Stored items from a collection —
--- START ---

-- ==== Sys2Proof/Machine/Mirror.lean ====
section
/-! DEFINITION. Mirror pairs: parts applied on the secondary, acknowledgements, lag and solo, resync, takeover
(14_fabric_mirroring.md R328 to R335). -/

namespace Sys2Proof.Machine

/-! ## The pair (R328) -/

def M.partner (m : M) : Nat := m.objFld 0x6500 1 63 48
def M.setMirrorState (m : M) (st : Nat) : M := m.setObjFld 0x6500 4 3 0 st
def M.acked (m : M) : Nat := m.objFld 0x6500 4 63 16
def M.mirrorContexts (m : M) : List Nat := bitsSet (m.objFld 0x6500 1 15 0) 16

/-- Unsent mirror messages are given up; one that is part sent is finished. -/
def Link.dropMirror (k : Link) : Link := { k with txMirror := if k.mid = 1 then k.txMirror.take 1 else [] }

def M.dropDeltas (m : M) : M := m.bundle.foldl (fun (m : M) l => m.modLink l Link.dropMirror) m

/-- Enters SOLO (R332): pending commits finish, deltas are no longer sent, the log and the interrupt say so. -/
def M.enterSolo (m : M) : M :=
  let m := (m.setMirrorState 4).modMirror fun r => { r with unacked := [], resyncAt := none, copyLast := none }
  let m := m.dropDeltas.finishCovered (2 ^ 48)
  (m.logFault 0x6002 m.partner m.acked 0 clkMgmt).raise 385

/-- MIRROR_LAG. -/
def execMirrorLag (s : State) : Host.Outcome State Fault Refusal :=
  s.run fun m => m.when (m.live && m.mirrorRole == 1 && m.mirrorState == 2 && !m.dev.mirror.unacked.isEmpty) fun m => m.setMirrorState 3

/-- SOLO_TIMEOUT: it applies to a lag and to the hold of a resync (R333). -/
def execSoloTimeout (s : State) : Host.Outcome State Fault Refusal :=
  s.run fun m => m.when (m.live && m.mirrorRole == 1 && (m.mirrorState == 3 || m.mirrorState == 1) && m.obj 0x6500 2 != 0) M.enterSolo

/-- A message of no data to the partner over one link. -/
def M.postPartner (m : M) (l op addr : Nat) : M := m.post l .none (m.message m.partner op addr 0)

/-- HEARTBEAT_SEND. -/
def execHeartbeatSend (s : State) : Host.Outcome State Fault Refusal :=
  s.run fun m => m.when (m.live && m.mirrorRole != 0) fun m =>
    (m.bundle.filter m.linkActive).foldl (fun (m : M) l => m.postPartner l opHeartbeat 0) m

/-- PARTNER_LOST. -/
def execPartnerLost (s : State) : Host.Outcome State Fault Refusal :=
  s.run fun m => m.when (m.live && m.mirrorRole != 0 && !m.objBit 0x6500 4 8) fun m => (m.setObjBit 0x6500 4 8 true).raise 385

/-! ## The primary: copies and acknowledgements (R331, R333) -/

/-- The ranges of 0x6510 that hold anything: first address and one past the last. -/
def M.mirrorRanges (m : M) : List (Nat × Nat) :=
  ((List.range 16).map fun k => (m.objFld 0x6510 (k + 1) 47 0, m.objFld 0x6510 (k + 1) 47 0 + m.objFld 0x6510 (k + 1) 95 48)).filter
    fun r => r.1 < r.2

/-- The first address from `a` on that a range covers, and the end of the ranges that hold it. -/
def nextCopy (rs : List (Nat × Nat)) (a : Nat) : Option (Nat × Nat) :=
  let starts := (rs.filter fun r => a < r.2).map fun r => max a r.1
  match starts with
  | [] => none
  | x :: xs =>
    let p := xs.foldl min x
    some (p, ((rs.filter fun r => r.1 ≤ p && p < r.2).map (·.2)).foldl max p)

/-- Sends the image of every mirrored context that is open on a core. -/
def M.sendImages (m : M) : M :=
  (List.range 24).foldl (fun (m : M) i => m.mirrorContexts.foldl (fun (m : M) x =>
    if m.objBit 0x8001 (i + 1) x then m.sendPart 1 0 i x false false [(m.imageOf i x, false)] else m) m) m

/-- The next copy part of a resync, at most 1,024 bytes; after the last one the images. -/
def M.copyNext (m : M) : M :=
  match m.dev.mirror.resyncAt with
  | none => m
  | some p =>
    match nextCopy m.mirrorRanges p with
    | none => m.modMirror fun r => { r with resyncAt := none }
    | some c =>
      let n := min 16 ((c.2 - c.1 + 63) / 64)
      let after := c.1 + 64 * n
      let last := (nextCopy m.mirrorRanges after).isNone
      let units := (List.range n).map fun u => (m.bytes (c.1 + 64 * u) 64, m.marked (c.1 + 64 * u))
      let m := m.sendPart 3 c.1 0 0 m.dev.mirror.copyFirst last units
      let m := m.modMirror fun r => { r with
        copyFirst := false, resyncAt := if last then none else some after
        copyLast := if last then some r.nextMseq else r.copyLast }
      if last then m.sendImages else m

/-- FLIT_SEND: on a bundle link that has sent its mirror messages, a resync adds its next copy part first. -/
def execFlitSend (link : Fin 32) (s : State) : Host.Outcome State Fault Refusal :=
  s.run fun m => m.when (m.linkUp link) fun m =>
    let m := if m.mirrorRole = 1 && m.bundle.contains link.val && (m.link link).txMirror.isEmpty then m.copyNext else m
    m.flitSend link

/-- Acknowledgements up to `q` (R331): commits that waited finish; a resync whose last copy part is covered is over; a lag with
nothing left to acknowledge is over. -/
def M.mirrorAcked (m : M) (q : Nat) : M :=
  let a := max m.acked q
  let m := (m.setObjFld 0x6500 4 63 16 a).modMirror fun r => { r with unacked := r.unacked.filter fun d => a < d.mseq }
  let m := m.finishCovered a
  let done := match m.dev.mirror.copyLast with | some q => q ≤ a | none => false
  if m.mirrorState = 1 && done then (m.setMirrorState 2).modMirror fun r => { r with copyLast := none }
  else if m.mirrorState = 3 && m.dev.mirror.unacked.isEmpty then m.setMirrorState 2
  else m

/-- RESYNC begins a full copy (R333). With no range to copy there is nothing to wait for. -/
def M.resync (m : M) : M :=
  if m.mirrorRanges.isEmpty then (m.setMirrorState 2).modMirror fun r => { r with resyncAt := none, copyLast := none }
  else (m.setMirrorState 1).modMirror fun r => { r with resyncAt := some 0, copyFirst := true, copyLast := none }

/-! ## The secondary (R330, R333, R334) -/

/-- The descriptor slot and data of a MIRROR_DELTA. -/
def Msg.delta (x : Msg) : Delta :=
  let d := natOf ((x.data.headD ([], false)).1)
  { mseq := fld d 127 80, part := fld d 31 28, addr := fld d 79 32, core := fld d 27 23, ctx := fld d 22 19, first := d.testBit 17,
    last := d.testBit 18, data := x.data.drop 1 }

/-- Register `k` of an image. -/
def Delta.reg (d : Delta) (k : Nat) : W64 := BitVec.ofNat 64 (natOf (((d.data.flatMap (·.1)).drop (8 * k)).take 8))

/-- The newest image of a core and context that the secondary holds. -/
def M.imageFor (m : M) (i x : Nat) : Option Delta := m.dev.mirror.images.find? fun d => d.core == i && d.ctx == x

/-- Local address of the record a delta carries: the slot before RECORD_HEAD of its image (log entry 32). -/
def Delta.recordAddr (d : Delta) : Nat :=
  let r : CtxRegs := { CtxRegs.zero with recordBase := d.reg 1, recordSlots := d.reg 2 }
  let n := max (d.reg 2).toNat 1
  r.slotAddr ((d.reg 3).toNat + n - 1)

/-- Writes units with their marks where they can be reached. -/
def M.writeUnits (m : M) (a : Nat) (us : List (List Byte × Bool)) : M :=
  us.zipIdx.foldl (fun (m : M) u =>
    if m.reach none (a + 64 * u.2) then m.store (a + 64 * u.2) u.1.1 u.1.2 else m) m

/-- Applies one part. -/
def M.applyPart (m : M) (d : Delta) : M :=
  let m := m.modMirror fun r => { r with applied := d.mseq }
  match d.part with
  | 0 => m.writeUnits d.addr d.data
  | 1 => m.modMirror fun r => { r with images := d :: r.images.filter fun e => !(e.core == d.core && e.ctx == d.ctx) }
  | 2 =>
    match m.imageFor d.core d.ctx with
    | some g => m.writeUnits g.recordAddr d.data
    | none => m
  | _ =>
    let m := if d.first then m.setMirrorState 1 else m
    let m := m.writeUnits d.addr d.data
    if d.last then m.setMirrorState 5 else m

/-- Applies held parts as far as they follow without a gap. -/
def M.applyHeld : Nat → M → M
  | 0, m => m
  | n + 1, m =>
    match m.dev.mirror.heldParts.find? fun d => d.mseq == m.dev.mirror.applied + 1 with
    | none => m
    | some d => M.applyHeld n ((m.modMirror fun r => { r with heldParts := r.heldParts.filter fun e => e.mseq != d.mseq }).applyPart d)

/-- A part arrives at the secondary: duplicates are discarded, early ones held; the first part of a copy voids whatever was
missing before it (log entry 33). What has been applied without a gap is acknowledged. -/
def M.takePart (m : M) (d : Delta) : M :=
  let known := m.dev.mirror.applied
  let m := if d.part = 3 && d.first && known + 1 < d.mseq then
      m.modMirror fun r => { r with applied := d.mseq - 1, heldParts := r.heldParts.filter fun e => d.mseq < e.mseq } else m
  let dup := d.mseq ≤ m.dev.mirror.applied || m.dev.mirror.heldParts.any fun e => e.mseq == d.mseq
  let m := if dup then m else m.modMirror fun r => { r with heldParts := r.heldParts ++ [d] }
  let m := M.applyHeld (m.dev.mirror.heldParts.length) m
  m.emitMirror .none (m.message m.partner opMirrorAck m.dev.mirror.applied 0)

/-- A secondary takes parts until it takes over. -/
def M.takesParts (m : M) : Bool := m.mirrorRole == 2 && (m.mirrorState == 1 || m.mirrorState == 5)

/-! ## Takeover (R335) -/

/-- An image goes into the registers of its context, which is idle. -/
def M.loadImage (m : M) (d : Delta) : M :=
  (m.modCtx d.core d.ctx fun r => { r with
    programBase := d.reg 0, recordBase := d.reg 1, recordSlots := d.reg 2, recordHead := d.reg 3, recordTail := d.reg 4,
    nextPtr := d.reg 5 }).modCore d.core fun c => { c with
      active := setBit16 c.active d.ctx false, halted := setBit16 c.halted d.ctx false }

/-- TAKEOVER on a secondary. -/
def M.takeover (m : M) : M :=
  let m := (m.bundle.filter m.linkActive).foldl (fun (m : M) l => m.postPartner l opTakeover 0) m
  let m := m.dev.mirror.images.foldl (fun (m : M) d => m.loadImage d) (m.modMirror fun r => { r with heldParts := [] })
  let m := m.modMirror fun r => { r with nextMseq := r.applied, unacked := [], images := [] }
  ((m.setObjFld 0x6500 1 25 24 1).setMirrorState 6).raise 385

/-- A commit that waits for a partner who will not answer is given up: its record is never written. -/
def M.dropHeld (m : M) (i : Nat) : M :=
  let held (s : Slot) : Bool := s.phase == .mirrorWait
  let c := m.core i
  let m := match c.run with
    | some s => if held s then (m.modCore i fun c => { c with run := none }).endChain i s.ctx else m
    | none => m
  (List.range 16).foldl (fun (m : M) x =>
    match (m.ctx i x).parkedRun with
    | some s => if held s then (m.modCtx i x fun r => { r with parkedRun := none, parkedReady := none, parkReady := false }).endChain i x else m
    | none => m) m

/-- An old primary receives TAKEOVER_NOTICE. -/
def M.noticed (m : M) : M :=
  let xs := m.mirrorContexts
  let m := ((m.setObjFld 0x6500 1 25 24 0).setMirrorState 0).modMirror fun r => { r with unacked := [], resyncAt := none, copyLast := none }
  (List.range 24).foldl (fun (m : M) i =>
    xs.foldl (fun (m : M) x => if bit16 (m.core i).active x then (m.abortChain i x).2.2 else m) (m.dropHeld i)) m.dropDeltas

end Sys2Proof.Machine
end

--- END ---

EXERCISE REQUIREMENTS — Look above for the line with "2 != 0) M.enterSolo" and the line with "let last := (nextCopy", and reproduce exactly those two lines plus every line between, nothing more.

OUTPUT OF THE EXERCISE —
  s.run fun m => m.when (m.live && m.mirrorRole == 1 && (m.mirrorState == 3 || m.mirrorState == 1) && m.obj 0x6500 2 != 0) M.enterSolo

/-- A message of no data to the partner over one link. -/
def M.postPartner (m : M) (l op addr : Nat) : M := m.post l .none (m.message m.partner op addr 0)

/-- HEARTBEAT_SEND. -/
def execHeartbeatSend (s : State) : Host.Outcome State Fault Refusal :=
  s.run fun m => m.when (m.live && m.mirrorRole != 0) fun m =>
    (m.bundle.filter m.linkActive).foldl (fun (m : M) l => m.postPartner l opHeartbeat 0) m

/-- PARTNER_LOST. -/
def execPartnerLost (s : State) : Host.Outcome State Fault Refusal :=
  s.run fun m => m.when (m.live && m.mirrorRole != 0 && !m.objBit 0x6500 4 8) fun m => (m.setObjBit 0x6500 4 8 true).raise 385

/-! ## The primary: copies and acknowledgements (R331, R333) -/

/-- The ranges of 0x6510 that hold anything: first address and one past the last. -/
def M.mirrorRanges (m : M) : List (Nat × Nat) :=
  ((List.range 16).map fun k => (m.objFld 0x6510 (k + 1) 47 0, m.objFld 0x6510 (k + 1) 47 0 + m.objFld 0x6510 (k + 1) 95 48)).filter
    fun r => r.1 < r.2

/-- The first address from `a` on that a range covers, and the end of the ranges that hold it. -/
def nextCopy (rs : List (Nat × Nat)) (a : Nat) : Option (Nat × Nat) :=
  let starts := (rs.filter fun r => a < r.2).map fun r => max a r.1
  match starts with
  | [] => none
  | x :: xs =>
    let p := xs.foldl min x
    some (p, ((rs.filter fun r => r.1 ≤ p && p < r.2).map (·.2)).foldl max p)

/-- Sends the image of every mirrored context that is open on a core. -/
def M.sendImages (m : M) : M :=
  (List.range 24).foldl (fun (m : M) i => m.mirrorContexts.foldl (fun (m : M) x =>
    if m.objBit 0x8001 (i + 1) x then m.sendPart 1 0 i x false false [(m.imageOf i x, false)] else m) m) m

/-- The next copy part of a resync, at most 1,024 bytes; after the last one the images. -/
def M.copyNext (m : M) : M :=
  match m.dev.mirror.resyncAt with
  | none => m
  | some p =>
    match nextCopy m.mirrorRanges p with
    | none => m.modMirror fun r => { r with resyncAt := none }
    | some c =>
      let n := min 16 ((c.2 - c.1 + 63) / 64)
      let after := c.1 + 64 * n
      let last := (nextCopy m.mirrorRanges after).isNone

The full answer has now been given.